Jair Bolsonaro sempre se opôs às máscaras e tentou sabotar seu uso em diversas ocasiões. Em junho, o mandatário pediu ao ministro Marcelo Queiroga um parecer que desobrigasse vacinados e recuperados de portar o apetrecho. O titular da Saúde não o atendeu na hora, mas encomendou o estudo —que, assim, já surgiu sob suspeitas.
Quando o médico assumiu o cargo, os mais otimistas acreditaram que ele tentaria imprimir o máximo possível de racionalidade às ações da pasta, ainda que contemporizando para não bater de frente com as convicções presidenciais.
Mas o ministro não demorou a trocar o estetoscópio de médico pela ferradura de bolsonarista exaltado. Foi particularmente chocante a cena em que fez um gesto obsceno para pessoas que se manifestavam contra o presidente em Nova York.
Queiroga, que iniciara a gestão falando em "pátria de máscaras", converteu-se rapidamente num paladino das liberdades individuais, opondo-se a todas as obrigatoriedades, defendendo até a morte o direito das gentes de andar nas ruas sem proteção e infectar o próximo.

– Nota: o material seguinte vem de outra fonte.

/-! ## Steps and programs -/

/-- R292, R325: when the pending sequence decodes, a step runs its first operation and leaves the rest pending. With
nothing pending the block waits as it is (the model's choice, log 1). -/
def Obligations.StepRunsTheDecodedOperation : Prop :=
  (∀ (s : State) i is, decodeAll s.stimulus = .operations (i :: is) →
    step s = exec i { s with stimulus := s.stimulus.drop i.length } ∧
    decodeAll (s.stimulus.drop i.length) = .operations is) ∧
  ∀ s : State, s.stimulus = [] → step s = .next s

/-- R108, R292, R325: a loaded program runs operation by operation, in order, each one atomic: as many steps as it has
operations answer what running those operations answers. -/
def Obligations.LoadedProgramRunsItsOperationsInOrder : Prop :=
  ∀ (s : State) is, decodeAll s.stimulus = .operations is →
    runSteps is.length s = runOps is (s.load [])

/-! ## Registers and the host -/

/-- R251: what MMIO_WR does at each offset, in a state with no model fault. -/
def Obligations.HostWriteEffect : Prop :=
  ∀ (s : State) (v : Word), s.params.wf → s.faulted = none →
    (v.getLsbD 0 = true → s.runState = .idle → exec (.mmioWr 0x000#12 v) s = s.setup) ∧
    (¬(v.getLsbD 0 = true ∧ s.runState = .idle) → exec (.mmioWr 0x000#12 v) s = .next s) ∧
    exec (.mmioWr 0x004#12 v) s = .next s ∧
    exec (.mmioWr 0x018#12 v) s = .next s ∧
    (s.runState ≠ .idle → ∀ off, exec (.mmioWr off v) s = .next s) ∧
    (s.runState = .idle →
      exec (.mmioWr 0x008#12 v) s = .next
        { s with channels := v.extractLsb' 0 4, s2Shift := v.extractLsb' 8 6, decim := v.extractLsb' 16 16 } ∧
      exec (.mmioWr 0x00C#12 v) s = .next { s with ntaps := v.extractLsb' 0 8 } ∧
      exec (.mmioWr 0x010#12 v) s = .next { s with bufBase := v } ∧
      exec (.mmioWr 0x014#12 v) s = .next { s with bufWords := v } ∧
      (∀ t < 256, exec (.mmioWr (BitVec.ofNat 12 (0x400 + 4 * t)) v) s =
        .next { s with s1Coef := s.s1Coef.write t v }) ∧
      (∀ k < s.params.s2TapsMax, exec (.mmioWr (BitVec.ofNat 12 (0x800 + 4 * k)) v) s =
        .next { s with s2Coef := s.s2Coef.write k v }) ∧
      (∀ off : BitVec 12, off.toNat % 4 = 0 →
        (0x01C ≤ off.toNat ∧ off.toNat < 0x400) ∨ 0x800 + 4 * s.params.s2TapsMax ≤ off.toNat →
        exec (.mmioWr off v) s = .next s))

/-- R253, R88: a host write outside IDLE is ignored, and no operation but RESET changes a configuration register or a
coefficient outside IDLE. -/
def Obligations.ConfigurationIsLockedOutsideIdle : Prop :=
  ∀ s : State, s.runState ≠ .idle →
    (∀ off v, s.faulted = none → exec (.mmioWr off v) s = .next s) ∧
    (∀ i t, i ≠ .reset → exec i s = .next t →
      t.channels = s.channels ∧ t.s2Shift = s.s2Shift ∧ t.decim = s.decim ∧ t.ntaps = s.ntaps ∧
      t.bufBase = s.bufBase ∧ t.bufWords = s.bufWords ∧ t.s1Coef = s.s1Coef ∧ t.s2Coef = s.s2Coef)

Não dá, portanto, para confiar que o médico tenha assegurado aos técnicos do ministério a independência necessária para fazer um estudo que respeite evidências e não um que chegue às conclusões pretendidas, ignorando a ciência.
A boa notícia é que, com o avanço da vacinação contra a Covid-19, óbitos, internações e infecções estão diminuindo significativamente. Já é possível planejar a volta à normalidade, o que inclui o relaxamento do uso de máscaras.
É preciso proceder com método e cautela, porém, levando em conta as condições de cada município. Países que se precipitaram, como Estados Unidos e Irael, se viram obrigados a voltar atrás.
O ideal seria que o ministério exercesse seu papel de coordenação e liderança, estabelecendo critérios nacionais como recomendações para os gestores locais.
É possível que a versão final do estudo traga parâmetros sólidos. A tragédia brasileira é que a cada dia fica mais difícil acreditar no que sai do governo com as digitais do presidente e de seus assessores.